Scary stuff... He was about 20 minutes from where our crew worked today. Did they say which company he worked for?


----------



## treesurgeon (Mar 20, 2009)

*not much info. yet*



motoroilmccall said:


> Scary stuff... He was about 20 minutes from where our crew worked today. Did they say which company he worked for?



no. just that he was a worker. i would think he is from a small tree service from ransomville. the news might update again later. 
this is about 35 minutes from me and its the closest fatality i could remember.
i pray for the family.


----------



## tree md (Apr 16, 2009)

http://www.wivb.com/dpp/news/tree_cutter_falls_to_death_on_job_090320


----------



## OLD CHIPMONK (Apr 20, 2009)

Sorry to hear this. I've always tried to leave dead or doubtfull trees to the old bucket truck.opcorn:


----------



## murphy4trees (Apr 21, 2009)

*learn something*

Sounds like he had a pull line in the top and was making a cut, asking (or not) the ground men to pull early before the hinge was thin enough to work and they pulled hard enough to cause the tree to break at the base... that can be a lot of leverage.. 
Anyone remember the thread where the winch line from the chipper broke in a similar scenario... easy way to die in this industry


----------



## treeclimber101 (Apr 21, 2009)

Last year a man was crushed here in Jersey when he removed the top as a large hitch and the tree snapped like a rubberband and fell on top of him and also almost killed the ground man... Sometimes guys go really big with there hitches ....


----------



## tree md (Apr 21, 2009)

I've got a large Oak to take down this week with a cavity rotted through nearly the whole base of the tree. Gonna have to rig from it. I'll try to get some pics if I can spare a man to take them. Gonna be a risky one.


----------



## treemandan (Apr 21, 2009)

tree md said:


> I've got a large Oak to take down this week with a cavity rotted through nearly the whole base of the tree. Gonna have to rig from it. I'll try to get some pics if I can spare a man to take them. Gonna be a risky one.

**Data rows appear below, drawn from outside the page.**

/-- A line enters stage 5 with its first tap-line: from there FORCE holds for all of it (R26, R101). -/
def noteForce (e : Engine) (s idx : Nat) : Engine :=
  let x := e.shd.force.getD s ForceSt.init
  if x.top.any fun t => decide (idx ≤ t) then e
  else
    let same := match x.marks.getLast? with | some m => m.2 == e.forced s | none => false
    { e with shd := { e.shd with force := modAt e.shd.force s fun y =>
      ⟨some idx, if same then y.marks else y.marks ++ [(idx, e.forced s)]⟩ } }

/-- FORCE as a line of a side meets it. -/
def forcedAt (e : Engine) (s idx : Nat) : Bool :=
  match ((e.shd.force.getD s ForceSt.init).marks.filter fun m => decide (m.1 ≤ idx)).getLast? with
  | some m => m.2
  | none => e.forced s

/-- An index lies in a reported document window of a row, and AUTO makes it count (R99). -/
def inDocWindow (e : Engine) (s r idx : Nat) : Bool :=
  e.on (if s = 0 then R.SHD_TRK_CTRL.AUTO0 else R.SHD_TRK_CTRL.AUTO1) && e.shd.windows.any fun w =>
    w.side == s && w.row == r && decide (w.first ≤ idx) && (match w.last with | some l => decide ((idx : Int) ≤ l) | none => true)

/-- The optical-black mean in 1/256 code (R96); none where it is invalid. -/
def obMean (p : TapPkt) : Option Nat :=
  let ok := p.black.filter fun x => !x.poison
  if ok.length < 8 ∨ p.chk ≠ 0 ∨ p.subst then none
  else some (divNearest (256 * sumNat (ok.map fun x => x.code)) ok.length).toNat

/-- One absorption (R97). -/
def absorb (k : Nat) (c m : Nat) : Nat :=
  if k = 0 then m else ((c : Int) + Int.fdiv ((m : Int) - c + 2 ^ (k - 1)) (2 ^ k)).toNat

/-- What the tracker's latest shift for new trims takes from a line that ran under the old ones (R26, R82). -/
def shiftFor (e : Engine) (c idx : Nat) : Int :=
  match (e.chan c).shift with
  | some (from', d) => if idx < from' then d else 0
  | none => 0

/-- Stage 5 for a kept line: the means due are absorbed, the line's own mean joins the delay, as the trims now in force would have given it. -/
def track (e0 : Engine) (c : Nat) (p : TapPkt) : Engine :=
  let s := c / 32
  let e := e0.noteForce s p.index
  let r := e.rd (R.TG_CHMAP.ROW s (c % 32))
  let k := min 12 (e.rd (if s = 0 then R.SHD_TRK_CTRL.K0 else R.SHD_TRK_CTRL.K1))
  let due := (e.chan c).means.filter fun m => decide (m.1 + 80 ≤ p.index)
  let lvl := due.foldl (fun v m => if e.inDocWindow s r m.1 then v else absorb k v m.2) (e.rd (R.SHD_CH_TRK.C c))
  let e1 := (e.wr (R.SHD_CH_TRK.C c) lvl).modChan c fun h => { h with means := h.means.filter fun m => !decide (m.1 + 80 ≤ p.index) }
  let e2 := match obMean p with
    | some m => if e.forcedAt s p.index then e1 else e1.modChan c fun h => { h with means := h.means ++ [(p.index, ((m : Int) + e1.shiftFor c p.index).toNat)] }
    | none => e1.count R.SHD_OBINV_CNT.V 1
  e2.wr (if s = 0 then R.SHD_TRK_STATUS.FROZEN0 else R.SHD_TRK_STATUS.FROZEN1) (b2n (e.forcedAt s p.index || e.inDocWindow s r p.index))

/-- Black-restored codes in 1/256 code (R97), with C as the line's trims have it. -/
def restored (e : Engine) (c : Nat) (p : TapPkt) : List Int :=
  let off : Int := (e.rd (R.SHD_CH_TRK.C c) : Int) - e.shiftFor c p.index - 256 * e.rd R.CAL_DARK_TGT.V
  p.active.map fun x => 256 * (x.code : Int) - off
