-- ==== Sys2Proof/Machine/FrontEnd.lean ====
section
/-!
DEFINITION. The metrology front end and the measurement converter (15_metrology_front_end.md): one output of the converter with its faults (R335, R336), gain
(R324), linearisation (R328, R329), DC blocking and detectors (R330, R331), threshold switches (R332, R333) and the sequencer (R326).
-/

namespace Sys2Proof.Machine

namespace Section

/-! ### Inputs -/

/-- A field of the configuration the input in conversion runs under (R315: a write takes effect at the next output boundary). -/
def cfgf (x : Section) (f : Nat → Fld) : Nat := (f 0).get x.fe.cfg

/-- The input's TYPE takes two conversions for a value (R317). -/
def pairType (t : Nat) : Bool := t == 2 || t == 3

/-- The reference resistor in Ω. -/
def refOhm (x : Section) : Rat := if x.cfgf R.MET_IN_CFG.RREF = 0 then 2000 else 20000

/-- The reference voltage of the input in conversion, in V (R317). -/
def refVolt (x : Section) : Rat :=
  let i : Rat := (x.cfgf R.MET_IN_CFG.IEX : Nat) / 100000
  match x.cfgf R.MET_IN_CFG.TYPE with
  | 1 | 3 => i * x.refOhm
  | 2 => 2 * i * x.refOhm
  | 4 => if x.actOn R.MET_VEX.EN then (if x.act R.MET_VEX.LEVEL = 0 then 5 / 2 else 5) else 0
  | _ => 5 / 2

/-- The value an input delivers from its normalised readings (R317): V, Ω or a ratio. -/
def delivered (x : Section) (a b : Rat) : Rat :=
  match x.cfgf R.MET_IN_CFG.TYPE with
  | 0 => 5 / 2 * a
  | 1 => x.refOhm * a
  | 2 => x.refOhm * (a + b)
  | 3 => x.refOhm * (a - b) / 2
  | _ => a

/-- The same as the ratio that R328 takes: the value over its reference (DEDUCED, log 35). -/
def ratioOf (x : Section) (a b : Rat) : Rat :=
  match x.cfgf R.MET_IN_CFG.TYPE with | 2 => a + b | 3 => (a - b) / 2 | _ => a

/-! ### Linearisation -/

/-- Coefficient c_ij. -/
def coef (x : Section) (i j : Nat) : Rat := f32ToRat (x.act (R.MET_POLY.V (3 * i + j)))

/-- c_i0 + τ (c_i1 + τ c_i2), each operation rounded to binary64. -/
def polyRow (x : Section) (tau : Rat) (i : Nat) : Rat :=
  round53 (x.coef i 0 + round53 (tau * round53 (x.coef i 1 + round53 (tau * x.coef i 2))))

/-- R328 in binary64 by Horner's rule in x, with the coefficient of each power of x by Horner's rule in τ (log 35). -/
def poly (x : Section) (v : Rat) : Rat :=
  let tau := if x.actOn R.MET_CONV_CTRL.POLY_TEN then round53 x.fe.tau else 25
  let v := round53 v
  let step (i : Nat) (a : Rat) : Rat := round53 (x.polyRow tau i + round53 (v * a))
  step 0 (step 1 (step 2 (x.polyRow tau 3)))

/-- Newton iteration on R(t) / R_nom until the step is below 0.0001 °C; `n` bounds the steps. -/
def newton (q : Rat) : Nat → Rat → Rat
  | 0, t => t
  | n + 1, t =>
    let a : Rat := 39083 / 10000000
    let b : Rat := -5775 / 10000000000
    let c : Rat := -4183 / 1000000000000000
    let f := 1 + a * t + b * t * t + c * (t - 100) * t * t * t - q
    let d := a + 2 * b * t + c * (4 * t * t * t - 300 * t * t)
    let u := ((t - (if d = 0 then 0 else f / d)) * pow2 60).floor / pow2 60
    let s := if u < t then t - u else u - t
    if s < 1 / 10000 then u else newton q n u

/-- The temperature of a resistance in Ω (R329); none where the equation has no solution. -/
def rtdOf (rnom r : Rat) : Option Rat :=
  let a : Rat := 39083 / 10000000
  let b : Rat := -5775 / 10000000000
  let q := r / rnom
  let d := a * a - 4 * b * (1 - q)
  if d < 0 ∨ 2 ^ 50 < d then none
  else
    let t := (-a + sqrtFine d) / (2 * b)
    if 1 ≤ q then some t else some (newton q 60 t)

/-- The linearised value of a reading; none: the polynomial is invalid. What the rules do not state (a reserved TYPE or LIN, no solution) is a
free value (log 35). -/
def linearise (x : Section) (i : Nat) (a b : Rat) : Option Rat × Section :=
  let fr := x.takeFree
  let open_ : Option Rat × Section := (some ((fr.1 : Nat) : Rat), fr.2)
  if 5 ≤ x.cfgf R.MET_IN_CFG.TYPE then open_
  else
    match x.cfgf R.MET_IN_CFG.LIN with
    | 0 => (some (x.delivered a b), x)
    | 1 => (if x.fe.polyOk then some (f32ToRat (ratToF32 (x.poly (x.ratioOf a b)))) else none, x)
    | 2 =>
      let rn : Rat := (x.act (R.MET_IN_RNOM.V i) : Nat) / 1000
      if rn = 0 then open_
      else match rtdOf rn (x.delivered a b) with
        | some t => (some t, x)
        | none => open_
    | _ => open_

/-! ### DC blocking and detectors -/

/-- The stage is frozen (R330); what the reserved code does is a free value. -/
def frozen (x : Section) : Bool × Section :=
  match x.cfgf R.MET_IN_CFG.DCB_FRZ with
  | 0 => (false, x)
  | 1 => (x.sensorBusy, x)
  | 2 => (true, x)
  | _ => let r := x.takeFree; (r.1 % 2 = 1, r.2)

/-- One output at a detector (R331): PEAK, RMS (rounded down to 1/1,000 by `sqrtFine` more finely), ENVELOPE. -/
def detect (x : Section) (m : Nat) (y : Rat) : Section :=
  let a := if y < 0 then -y else y
  let d := x.fe.dets.getD m DetSt.init
  let n := d.n + 1
  let sum := d.sum + y * y
  let top := ratMax d.max a
  let env := ratMax a (d.env - d.env / ((2 ^ x.act (R.MET_DET_CFG.K m) : Nat) : Rat))
  let win := max 1 (x.act (R.MET_DET_N.V m))
  let fr := x.takeFree
  let r : Option (Option Rat) × Section := match x.act (R.MET_DET_CFG.MODE m) with
    | 0 => (if win ≤ n then some (some top) else none, x)
    | 1 => (if win ≤ n then some (some (sqrtFine (sum / (n : Nat)))) else none, x)
    | 2 => (some (some env), x)
    | _ => (some (some ((fr.1 : Nat) : Rat)), fr.2)
  let y := r.2
  let done := decide (win ≤ n)
  let d1 : DetSt := ⟨if done then 0 else n, if done then 0 else sum, if done then 0 else top, env, match r.1 with | some v => v | none => d.value⟩
  let z := { y with fe := { y.fe with dets := modAt y.fe.dets m fun _ => d1 } }
  match r.1 with | some (some v) => z.wr (R.MET_DET_VAL.V m) (ratToF32 v) | _ => z

/-- The stage of an input takes a linearised value and feeds its detectors. -/
def blockDc (x : Section) (i : Nat) (v : Rat) : Section :=
  if x.cfgf R.MET_IN_CFG.DCB_EN = 0 then x
  else
    let f := x.frozen
    let m := (x.inp i).m
    let y := v - m
    let x1 := if f.1 then f.2 else f.2.modIn i fun n => { n with m := m + y / ((2 ^ x.cfgf R.MET_IN_CFG.DCB_K : Nat) : Rat) }
    (upTo 4).foldl (fun z k => if z.actOn (R.MET_DET_CFG.EN k) && z.act (R.MET_DET_CFG.SRC k) == i then z.detect k y else z) x1

/-! ### Threshold switches -/

/-- The input behind a switch's source. -/
def thInput (x : Section) (n : Nat) : Option Nat :=
  let s := x.act (R.MET_TH_CFG.SRC n)
  if s < 8 then some s else if s < 12 then some (x.act (R.MET_DET_CFG.SRC (s - 8))) else none

/-- R332 with the state kept between the levels. -/
def hysteresis (set clr v : Rat) (was : Bool) : Bool :=
  if set < clr then (if v ≤ set then true else if clr ≤ v then false else was)
  else if set = clr then decide (set ≤ v)
  else if set ≤ v then true else if v ≤ clr then false else was

/-- An overload counts as outside the band in its direction (R321). -/
def overloaded (set clr : Rat) (up : Bool) : Bool := if set < clr then !up else up

/-- The state of a switch (R332, R333). -/
def thState (x : Section) (n : Nat) : Bool :=
  let fstate := x.actOn (R.MET_TH_CFG.FSTATE n)
  if !x.actOn (R.MET_TH_CFG.EN n) then false
  else
    match x.thInput n with
    | none => fstate
    | some i =>
      let lin := x.act (R.MET_IN_CFG.LIN i)
      if x.faulty i || (lin == 1 && !x.fe.polyOk) then fstate
      else
        let set := f32ToRat (x.act (R.MET_TH_SET.V n))
        let clr := f32ToRat (x.act (R.MET_TH_CLR.V n))
        match (if x.act (R.MET_TH_CFG.SRC n) < 8 then (x.inp i).ovr else none), x.thSource n with
        | some up, _ => overloaded set clr up
        | none, some v => hysteresis set clr v (x.fe.th.getD n false)
        | none, none => fstate

/-- Every switch is evaluated; a change is published (R288). -/
def switches (x : Section) : Section × List MetIn :=
  let th := (upTo 4).map x.thState
  let y := ({ x with fe := { x.fe with th := th } } : Section).markPieces
  (y, if th = x.fe.th then [] else [y.thPkt])

/-! ### Faults -/

/-- Fault bits of an input as MET_FE_STAT shows them: OPEN, CM, EXC, OVP. -/
def faultBits (l : List Nat) : Nat := (upTo 4).foldl (fun b k => setBit b k (l.getD k 0 != 0)) 0

/-- MET_FE_STAT and MET_VEX.FAULT follow the live faults. -/
def publishFaults (x : Section) : Section :=
  let w := (upTo 8).foldl (fun b i => b + faultBits (x.inp i).live * 16 ^ i) 0
  (x.wr R.MET_FE_STAT.V w).wr R.MET_VEX.FAULT (b2n ((upTo 8).any fun i => (x.inp i).live.getD 4 0 != 0))

/-- MET_NOTICE FE_FAULT of an input (R336): its number, the faults in bits 8 to 12, bit 31 at onset. -/
def feNotice (i : Nat) (set : List Nat) (onset : Bool) : MetIn :=
  .notice 4 0 (i + set.foldl (fun b k => b + 2 ^ (8 + k)) 0 + (if onset then 2 ^ 31 else 0))

/-- Faults found at an output, and the count of clean outputs of the others; a fault is live until 16 successive outputs are free of it. OVP is
live while its clamp conducts. -/
def judgeFaults (x : Section) (i : Nat) (found : List Bool) : Section × List MetIn :=
  let was := (x.inp i).live
  let now := (upTo 5).map fun k =>
    if k = 3 then was.getD 3 0 else if found.getD k false then 16 else was.getD k 0 - 1
  let onset := (upTo 5).filter fun k => was.getD k 0 == 0 && now.getD k 0 != 0
  let clear := (upTo 5).filter fun k => was.getD k 0 != 0 && now.getD k 0 == 0
  ((x.modIn i fun n => { n with live := now }).publishFaults,
    (if onset.isEmpty then [] else [feNotice i onset true]) ++ (if clear.isEmpty then [] else [feNotice i clear false]))

/-! ### The sequencer (R326) -/

/-- Enabled inputs. -/
def enabledIn (x : Section) : List Nat := (upTo 8).filter fun i => x.on (R.MET_IN_CFG.EN i)

/-- The primary: the lowest enabled input with SEC = 0. -/
def primary (x : Section) : Option Nat := x.enabledIn.find? fun i => !x.on (R.MET_IN_CFG.SEC i)

/-- The secondary whose turn is next, round-robin in ascending number. -/
def nextSec (x : Section) : Option Nat :=
  let l := x.enabledIn.filter fun i => x.primary != some i
  match l.find? fun i => decide (x.fe.lastSec < i) with
  | some i => some i
  | none => l.head?

/-- A secondary may have its turn. -/
def secReady (x : Section) (now i : Nat) : Bool :=
  !x.sensorBusy || decide ((x.inp i).turn + 10000000 * x.act R.MET_CONV_CTRL.MAXAGE ≤ now)

/-- Whether a word of the map concerns an input (R315): its own words, a switch or a detector that takes from it as written, and every word that belongs to
no one input (DEDUCED, log 146). -/
def concerns (x : Section) (i : Option Nat) (off : Nat) : Bool :=
  let o := off - 0x200000
  let det (m : Nat) : Option Nat := some (x.rd (R.MET_DET_CFG.SRC m))
  if 0x10 ≤ o ∧ o < 0x50 then some ((o - 0x10) / 4 % 8) == i
  else if 0x80 ≤ o ∧ o < 0xC0 then
    let s := x.rd (R.MET_TH_CFG.SRC ((o - 0x80) / 16))
    if 12 ≤ s then true else (if s < 8 then some s else det (s - 8)) == i
  else if 0xC0 ≤ o ∧ o < 0xE0 then det ((o - 0xC0) / 8) == i
  else true
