/-! ### Document sensors (R124, R125, R166, R167, R184) -/

/-- Document-sensor edges are acted on: not from the start of a restart until the position has passed the rest position of the Lull (R180). -/
def sensorsAct (e : Engine) : Bool :=
  !(e.mode == .m8 && (e.pac.st == .back || e.pac.st == .runup || e.pac.st == .decel || decide (e.mot.pos < e.pac.restPos))
    && decide (e.mot.pos ≤ e.pac.restPos))

/-- The line index a latched position fixes: ⌈(Q + 256 × DIST) / p⌉ − 1 and an offset (R124). -/
def indexOf (e : Engine) (s : Nat) (offset : Int) : Nat :=
  (divCeil (e.mot.pos + 256 * (e.rd (R.RSM_FRAME_DIST.DIST s) : Int)) e.pitch - 1 - e.mot.base + offset).toNat

/-- The last line a frame can hold. -/
def frameEnd (e : Engine) (s : Nat) (f : Frame) : Nat :=
  let m := f.first + e.rd (R.RSM_FRAME_MAX.MAX s) - 1
  match f.last with | some l => min l m | none => m

/-- The pattern of the document a new frame of a side belongs to: documents in flight take their frames in order. -/
def frameDoc (e : Engine) (s : Nat) : Nat :=
  let f := e.frameSide s
  let waiting := f.fixed.length + b2n f.cur.isSome
  (((e.feed.flight.filter fun d => d.sides.contains s)[waiting]?).map fun d => d.pattern).getD e.feed.docPattern

/-- A rising edge fixes a frame (R124, R125): ignored while the frame before has not reached its first line, and never over that frame. -/
def frameRise (e : Engine) (s : Nat) : Engine :=
  let x := e.frameSide s
  let n := e.indexOf s (-(e.rd (R.RSM_FRAME_CTRL.LEAD s) : Int))
  let add (first : Nat) : Engine := e.modFrame s fun f => { f with fixed := f.fixed ++ [⟨first, none, e.frameDoc s, false⟩] }
  match x.fixed.getLast? with
  | some f => if e.mot.kept ≤ f.first then e else add (max n (e.frameEnd s f + 1))
  | none => match x.cur with
    | some f => add (max n (e.frameEnd s f + 1))
    | none => add n

/-- A falling edge fixes the end of the latest frame that has none. -/
def frameFall (e : Engine) (s : Nat) : Engine :=
  let n := e.indexOf s (e.rd (R.RSM_FRAME_CTRL.TRAIL s))
  let close (f : Frame) : Frame := if f.last.isNone then { f with last := some (max f.first n) } else f
  e.modFrame s fun x =>
    match x.fixed.getLast? with
    | some f => { x with fixed := x.fixed.dropLast ++ [close f] }
    | none => { x with cur := x.cur.map close }

/-- The sides framed by their sensors in the open job. -/
def sensorSides (e : Engine) : List Nat := (upTo 2).filter fun s => !e.jobFramed s && !(e.usedRows s).isEmpty

/-- Documents still to feed take off one; the pattern of the one fed. -/
def takePattern : List (Nat × Nat) → Nat × List (Nat × Nat)
  | [] => (0, [])
  | (0, p) :: t => (p, (0, p) :: t)
  | (1, p) :: t => (p, t)
  | (n + 2, p) :: t => (p, (n + 1, p) :: t)

/-- Feeding goes on without a count (R186). -/
def endless (e : Engine) : Bool := e.feed.patterns.any fun x => x.1 == 0

/-- FEED_PEND: documents still to feed, saturating at 254; 255 without a count. -/
def feedPend (e : Engine) : Nat := if e.endless then 255 else min 254 e.feed.pend

/-- The leading edge of a fed document at FEED_DI (R184). -/
def fedEdge (e : Engine) : Engine :=
  if !e.feed.gate then e
  else
    let p := takePattern e.feed.patterns
    let d : Doc := ⟨p.1, 0, e.sensorSides, []⟩
    { e with feed := { e.feed with
      gate := false
      pend := if e.endless then e.feed.pend else e.feed.pend - 1
      patterns := p.2
      onSensor := true
      speed := if e.feed.flight.isEmpty then e.vMicron.toNat else e.feed.speed
      flight := if d.sides.isEmpty then e.feed.flight else e.feed.flight ++ [d] } }

/-- The fed document's trailing edge at FEED_DI. -/
def trailEdge (e : Engine) : Engine :=
  if e.feed.onSensor then { e with feed := { e.feed with onSensor := false, lastTrail := some e.mot.travel } } else e

/-- DI_ACCEPT: an input holds a new level after debounce; INV turns it round (DEDUCED, log 31). Where the input is FEED_DI too, the document counts as fed before its
frame is fixed, so that the frame is that document's. An edge of a document sensor passes through POS (R216, log 114). -/
def diChange (e : Engine) (n : Nat) (level : Bool) : Engine :=
  let v := level != e.on (R.DI_CFG.INV n)
  if bitOf (e.rd R.DI_STATE.V) n = v then e
  else
    let e1 := e.wr R.DI_STATE.V (setBit (e.rd R.DI_STATE.V) n v)
    if !e1.sensorsAct || !e1.job.isOpen || e1.job.ended || e1.resetting.isSome then e1
    else
      let e2 := if n ≠ e1.rd R.PAC_CTRL.FEED_DI ∨ !e1.on R.PAC_CTRL.FEED_EN then e1 else if v then e1.fedEdge else e1.trailEdge
      let framed := e1.sensorSides.filter fun s => e1.rd (R.RSM_FRAME_CTRL.DI s) == n
      let e3 := framed.foldl (fun x s => if v then x.frameRise s else x.frameFall s) e2
      if framed.isEmpty && n != e1.rd R.PAC_CTRL.FEED_DI then e3 else e3.passes 67 1

/-! ### Feeding (R184, R185) -/

/-- HOLD_EN with its input asserted. -/
def holdInput (e : Engine) : Bool := e.on R.PAC_CTRL.HOLD_EN && bitOf (e.rd R.DI_STATE.V) (e.rd R.PAC_CTRL.HOLD_DI)

/-- A feed is due: the first three conditions of R184. -/
def feedDue (e : Engine) : Bool :=
  e.on R.PAC_CTRL.FEED_EN && e.feedPend != 0 && !e.feed.gate && e.mode == .m7 && e.pac.st == .run && !e.job.closing && !e.feed.onSensor
    && (match e.feed.lastTrail with
        | some t => decide ((e.rd R.PAC_FEED_GAP.V : Int) * 1000000000000 ≤ e.mot.travel - t)
        | none => true)

/-- The last three conditions of R184. -/
def feedFree (e : Engine) : Bool :=
  !(e.pac.holdLull || e.pac.holdGap || e.cal.gapWithheld)
    && (if e.gapMode then decide (e.rd R.PAC_BPM.V * (e.rd R.PAC_MAXDOC_MM.V + e.rd R.PAC_GAPRES.V) ≤ e.pacFree)
        else decide ((e.rd R.PAC_BPM.V : Nat) * (e.rd R.PAC_RESUME.V + e.rd R.PAC_MARGIN.V) ≤ 1000 * e.pacFree))

/-- FEED_GATE_OPEN. -/
def openGate (e : Engine) : Engine :=
  if e.feedDue && e.feedFree then { e with feed := { e.feed with gate := true, opened := e.now, withheld := false } } else e

/-- FEED_TIMEOUT. -/
def gateTimeout (e : Engine) : Engine :=
  if e.feed.gate && decide (e.feed.opened + 1000000 * e.rd R.PAC_FEED_TMO.V ≤ e.now) then
    ({ e with feed := { e.feed with gate := false, pend := 0, patterns := [], withheld := false } }).fault 0x0C (e.rd R.PAC_CTRL.FEED_DI) 0 0 []
  else e

/-- A feed that is due and waits is counted once. -/
def countWithheld (e : Engine) : Engine :=
  if e.feedDue && !e.feedFree && !e.feed.withheld then
    ({ e with feed := { e.feed with withheld := true } }).count R.PAC_WITHHOLD_CNT.V 1
  else e

/-! ### The pacer (R172) -/

/-- What a period of the pacer computes: v_job, v_host, v_brake in µm/s (none: not limiting), integral and rate. -/
structure Pace where
  vjob : Nat
  vhost : Option Nat
  vbrake : Option Nat
  integ : Rat
  rate : Rat
  deriving DecidableEq, Repr

/-- R172. The host rate keeps 1/65,536 B/s, speeds whole µm/s (log 17). -/
def pace (e : Engine) : Pace :=
  let cap := ratNat ((e.rd R.RSM_STATUS.CAP : Rat) * e.pitchMm * 1000)
  let vjob := min (e.rd R.PAC_VJOB.V) (min cap e.pac.vovr)
  let sp : Rat := 100 * (e.rd R.PAC_SETPOINT.V : Rat) / 256
  let size := e.rd R.QDR_STAGE_SIZE.V
  let fill : Rat := 100 * ((size - e.bookFree : Nat) : Rat) / (max 1 size : Nat)
  let bpm := e.rd R.PAC_BPM.V
  let limited := e.streams.any fun s => s.waited && (s.stage.head?.any fun l => l.committed)
  let rate := if limited then
      (((e.pac.rate + ((e.pac.confirmed : Rat) * 100000 - e.pac.rate) / (2 ^ e.rd R.PAC_CTRL.HTAU : Nat)) * 65536).floor : Rat) / 65536
    else e.pac.rate
  let vj : Rat := (vjob : Rat) / 1000
  let err := sp - fill
  let integ := ratMax (-vj) (ratMin vj (e.pac.integ + (e.rd R.PAC_KI.V : Rat) * err / 100000))
  let free := decide (bpm = 0 ∨ fill < sp / 2)
  let host := ratNat (ratMax 0 (rate / (max 1 bpm : Nat) + (e.rd R.PAC_KP.V : Rat) * err + integ) * 1000)
  let d : Rat := (e.pacFree : Rat) / (max 1 bpm : Nat) - (e.rd R.PAC_MARGIN.V : Rat) / 1000
  let a : Rat := (e.rd R.PAC_DMAX.V : Rat)
  let at0 := a * e.tLat
  let brake := if d ≤ 0 then 0 else ratNat ((sqrtMilli (at0 * at0 + 2 * a * d) - at0) * 1000)
  ⟨vjob, if free then none else some host, if bpm = 0 then none else some brake,
    if free then 0 else integ, if free then e.pac.rate else rate⟩

/-- v_target. -/
def vTarget (p : Pace) : Nat := min p.vjob (min (p.vhost.getD p.vjob) (p.vbrake.getD p.vjob))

Is there another way to get it down? A few months ago I climb up this poplar I had been looking at for removal. We were set to kill. I climbed up to the rot spot, got spooked then ran back down and fetched the crane. Risk? How much risk? Get some pics.


----------



## tree md (Apr 21, 2009)

treemandan said:


> Is there another way to get it down? A few months ago I climb up this poplar I had been looking at for removal. We were set to kill. I climbed up to the rot spot, got spooked then ran back down and fetched the crane. Risk? How much risk? Get some pics.



I'll post some pics in the climbing forum when I get some Dano. Not to worry, I gots a plan.


----------